Task details: Although the data below holds other lines too, output only those from the line with "structure Member where" up to and including the line with "structure Shard where", exactly as they appear.

Data for processing:
-- ==== Sys2Proof/Machine/Pat.lean ====
section
/-! DEFINITION. Pat.lean: the structure a loaded pattern gives the module, as data (R365 to R377). -/
namespace Sys2Proof.Machine
open Sys2Proof

/-- The seven targets of the cast path (R94); the format codes are those of the table Panel header (R124). -/
inductive Target where
  | f4 | f8e4 | f8e5 | i4 | i8 | l4 | b16
deriving DecidableEq, Repr

/-- Format code of a target (R124). -/
def Target.code : Target → Nat
  | .f4 => 1 | .f8e4 => 2 | .f8e5 => 3 | .i4 => 4 | .i8 => 5 | .l4 => 6 | .b16 => 7

/-- Target of a format code; none outside 0x01–0x07 (R124). -/
def Target.ofCode : Nat → Option Target
  | 1 => some .f4 | 2 => some .f8e4 | 3 => some .f8e5 | 4 => some .i4 | 5 => some .i8 | 6 => some .l4 | 7 => some .b16
  | _ => none

/-- A cast profile (R99, R134, R373). -/
structure Profile where
  target : Target
  fallback : Target          -- fallback_f8: F8E4 or F8E5
  scaleUnit : Bool
  scaleNearest : Bool
  symmetric : Bool
  rotJob : Bool
  satStrict : Bool
  compensated : Bool
  rescale : Bool
  outPair : Bool             -- out_format B16P
  clip8 : Nat                -- clip in eighths: 8, 7, 6, 5, 4
  rotN : Nat                 -- 0, 16, 32, 64, 128
  theta : Nat                -- 0 off, 4, 8, 16, 32, 64
  budget : Nat               -- b_o
  runBlocks : Nat            -- g, 1–8
  outScaleExp : Int
  rounding : Nat             -- 0 default, 1 RNE, 2 SR
  overflow : Nat             -- 0 default, 1 sat, 2 ieee
  outSR : Bool
  satLimit : Nat
  crushLimit : Option Nat    -- none: off
  l4 : List Nat              -- 16 B16 codes
deriving DecidableEq, Repr

/-- One stage of a stream graph (R167, R374). -/
structure Stage where
  op : Nat
  inA : Nat
  inB : Nat
  inC : Nat
  sat : Bool
  sr : Bool
  ieee : Bool
  port : Nat
  format : Nat
  profile : Nat
  imm : Int
deriving DecidableEq, Repr

/-- A stream graph (R166, R374). -/
structure Graph where
  readFmts : List Nat        -- ports 0–4; 0xFE the record's own format, 0xFF unused
  writePorts : Nat
  rowUsed : Bool
  colUsed : Bool
  constInt : Nat             -- bit c: constant c is int32
  rowFmt : Nat
  colFmt : Nat
  consts : List Nat          -- eight 32-bit words
  stages : List Stage
deriving DecidableEq, Repr

/-- A colony (R25, R370): its profiles and graphs by index. -/
structure Colony where
  profiles : Tab Profile
  graphs : Tab Graph
deriving DecidableEq, Repr

/-- A tile map record (R369), after faults have been applied at the load (order 5 of the table Load). -/
structure TileBind where
  phys : Nat
  first : Nat                -- first-choice understudy
  colony : Option Nat
deriving DecidableEq, Repr

/-- A tile partition record (R371), sizes in units of 64 KiB. -/
structure Partition where
  size : Nat
  headroom : Nat
  regionBase : Nat
  regionLen : Nat
  ftArea : Nat               -- finished-tile area, in units of 64 KiB
deriving DecidableEq, Repr

/-- The writer of an epoch-buffered region (R56, R372). -/
structure Writer where
  nme : Bool
  colony : Nat
deriving DecidableEq, Repr

/-- An epoch-buffered region (R220, R372). -/
structure Region where
  copy0 : Nat
  copy1 : Nat
  len : Nat
  writer : Writer
deriving DecidableEq, Repr

/-- A member record of the fabric plan (R375). -/
structure Member where
  buddy : Nat
  llAddr : Nat
  llLen : Nat
deriving DecidableEq, Repr

/-- A chain (R310, R375): its rails, each an ordering of the members. -/
structure Chain where
  number : Nat
  rails : List (List Nat)
deriving DecidableEq, Repr

/-- A shard entry (R297). -/
structure Shard where
  tensor : Nat
  shard : Nat
  owner : Nat
  valid : Bool
  epoch : Bool
  addr : Nat
  len : Nat
  version : Nat
deriving DecidableEq, Repr

/-- The policies section (R213, R332, R364, R377). -/
structure Policy where
  reportAbort : Bool
  stormS : Nat
  stormSteps : Nat
  sumTol : Nat
  checkFraction : Nat
  withdrawW : Nat
  microBatches : Nat
  rerunLimit : Nat
  hostInterval : Nat         -- 0 off, else steps
  riskTable : List Nat       -- k for each of 16 entries
deriving DecidableEq, Repr

/-- A section of a container: its record count, its offset and its bytes (R366); a section that a moult kept stands at offset 0. -/
structure Sect where
  count : Nat
  off : Nat
  bytes : List Byte
deriving DecidableEq, Repr

/-- A load or a moult in progress before its order 6 (R378, R382, R383). -/
structure Loading where
  load : Bool                -- a load; else a moult
  uid : Nat                  -- the FENCE of a moult
  base : Nat                 -- container address and own address, sampled at the start
  addr : Nat
  back : Nat                 -- code of the state left
  ovr : Bool                -- abandoned; the module is on its way to HOLD
deriving DecidableEq, Repr

/-- The structure of a loaded pattern. -/
structure Pattern where
  jobId : Nat
  jobSeed : Nat
  digest : List Byte         -- 64 bytes (R368)
  tiles : List TileBind      -- 96
  colonies : Tab Colony      -- the defined colonies
  parts : List Partition     -- 96
  cacheSteps : List Nat      -- 8
  rlogBase : Nat
  rlogSize : Nat
  regions : List Region
  anchor : Nat
  members : List Member
  mappedOut : List Nat       -- addresses the plan maps out
  chains : List Chain
  routes : List (List Nat)   -- by peer: 1–4 ports; own entry empty
  policy : Policy
deriving DecidableEq, Repr

end Sys2Proof.Machine
end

Result:
structure Member where
  buddy : Nat
  llAddr : Nat
  llLen : Nat
deriving DecidableEq, Repr

/-- A chain (R310, R375): its rails, each an ordering of the members. -/
structure Chain where
  number : Nat
  rails : List (List Nat)
deriving DecidableEq, Repr

/-- A shard entry (R297). -/
structure Shard where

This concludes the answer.